Reading transistor datasheet - Reg

Thread Starter

Electronic_Maniac

Joined Oct 26, 2017
253
Hi all,

I have understood the theoretical portion of the transistor. Now, I am trying to select a part and figure the actual current calculations in my circuit.

I have 30mA of collector (load current). This is the transistor I am choosing for my design : https://www.onsemi.com/pub/Collateral/MMBTA05LT1-D.PDF

MMBTA06

So, Once I have figured out the collector current through my transistor, I need to calculate my required base current.
But while calculating the required base current, how will I choose the Hfe value? In the datasheet it is given as 100 (For Ic=100mA and Vce=1.0V)

But my actual Ic is just 30mA. How will I fix my gain now?

Please help.

Thanks.

P.S. It would be better if you give me some direction of steps/approach once I complete this gain calculation.
 

Thread Starter

Electronic_Maniac

Joined Oct 26, 2017
253
Morning EM,
Is the transistor being used in its active region or as a switch.?

E
Morning @ericgibbs .

Sorry one small question before that. What will be the difference in which data I have to look for in the transistor datasheet if I operate in active or switch? Can you tell me one circuit example which can help me understand in situation I have to operate under active or as a switch.

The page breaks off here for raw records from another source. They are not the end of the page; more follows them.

-- ==== Sys2Proof/Machine/SafetyChannels.lean ====
section
/-! DEFINITION. The two safety channels (chapter 13). -/

namespace Sys2Proof.Machine

open Sys2Proof

/-! ## Host messages (R321 to R323) -/

/-- The checks of R322 that need no sequence: CRC-32C, identity, expectation, kind and demand. -/
def hostMessageOk (s : State) (m : List Byte) : Bool :=
  decide (leAt m 28 4 = crc32c (m.take 28)) && decide (leAt m 4 4 = s.legend.safety.identity) &&
    decide (leAt m 1 1 = s.legend.safety.expectation) &&
    decide (bits 7 4 (leAt m 0 1) = 1 ∨ bits 7 4 (leAt m 0 1) = 2) && decide (bits 7 6 (leAt m 15 1) < 3)

/-- Message fields. -/
def hostKind (m : List Byte) : Nat := bits 7 4 (leAt m 0 1)
def hostSeq (m : List Byte) : Nat := leAt m 2 2
def hostDemand (m : List Byte) : Nat := bits 7 6 (leAt m 15 1)

/-- Does the channel accept the message (R322, R323)? -/
def channelAccepts (s : State) (c : SafeCh) (m : List Byte) : Bool :=
  hostLayerUsed c && hostMessageOk s m &&
    (if hostKind m = 1 ∧ !c.connOpen then true
     else c.everOpen && (let d := (hostSeq m + 65536 - c.lastSeq) % 65536; decide (1 ≤ d ∧ d ≤ 8)))

/-- The accepted demand acts (R323); with the connection closed only "safe stop" does. -/
def actDemand (d : Side) (demand : Nat) (open_ : Bool) (s : State) : State :=
  if demand = 2 then
    enterSafeStop d 9 (modSide d (fun c => { c with demand := 2, hostStop := true }) s)
  else if open_ then checkPermit d (modSide d (fun c => { c with demand := demand, hostStop := false }) s)
  else s

/-- One channel receives a host safety message. -/
def channelMessage (d : Side) (m : List Byte) (s : State) : State :=
  let c := sideOf s d
  if channelAccepts s c m then
    let opens := hostKind m = 1 || c.connOpen
    let t := modSide d (fun c => { c with
      lastSeq := hostSeq m, accepted := c.accepted + 1,
      connOpen := opens, everOpen := c.everOpen || opens,
      lastMsg := if opens then s.now else c.lastMsg }) s
    actDemand d (hostDemand m) opens t
  else s

/-- Both channels receive the message; it is counted as channel A judges it, and an accepted one asks for a device
message (R325). -/
def safetyMessageBody (m : List Byte) (s : State) : State :=
  let t := channelMessage .b m (channelMessage .a m s)
  if channelAccepts s s.safety.a m then
    count .safetyAccepted 1 { t with safety := { t.safety with msgDue := true, echo := hostSeq m } }
  else count .safetyDiscarded 1 t

/-- SAFETY_MESSAGE. -/
def execSafetyMessage (dt : Nat) (codes : List Nat) (rd : Bool) (s : State) : Out :=
  .next (watchSafety (onPacket 0x83 codes rd safetyMessageBody) (advance dt s))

And regarding the graphs you have attached, that was my doubt exactly. In the Ic Vs Hfe, the Vce is fixed as 1.0V. How will I take this value based on some fixed Vce. My circuit will have different Vce right? So, how can I take this data from this graph which has some fixed Vce ?

And regarding the Ic Vs Vce graph, How will I choose the values from that because the gain is fixed at 10 right?

Can you please tell me the order of choosing the parameters and values.

Sorry for long paras and questions. Unable to understand.
 

AlbertHall

Joined Jun 4, 2014
10,231
You can't be too precise in any calculation using the gain figures as any figure given can only be 'typical', 'max', or 'min'. You won't know exactly what gain any particular transistor will have. You need to design around that.
 

LvW

Joined Jun 13, 2013
1,078
You can't be too precise in any calculation using the gain figures as any figure given can only be 'typical', 'max', or 'min'. You won't know exactly what gain any particular transistor will have. You need to design around that.
Yes...I agree - and, more than that:
Normally, for linear amplification purposes, we add DC negative feedback to the transistor circuit (in most cases: Emitter resistor RE).
This method has tremendous benefits: It makes the whole circuit much less sensitive to the transistor parameters (current gain, Vce), which very often are known with great uncertainty only (tolerances of 200...300 %).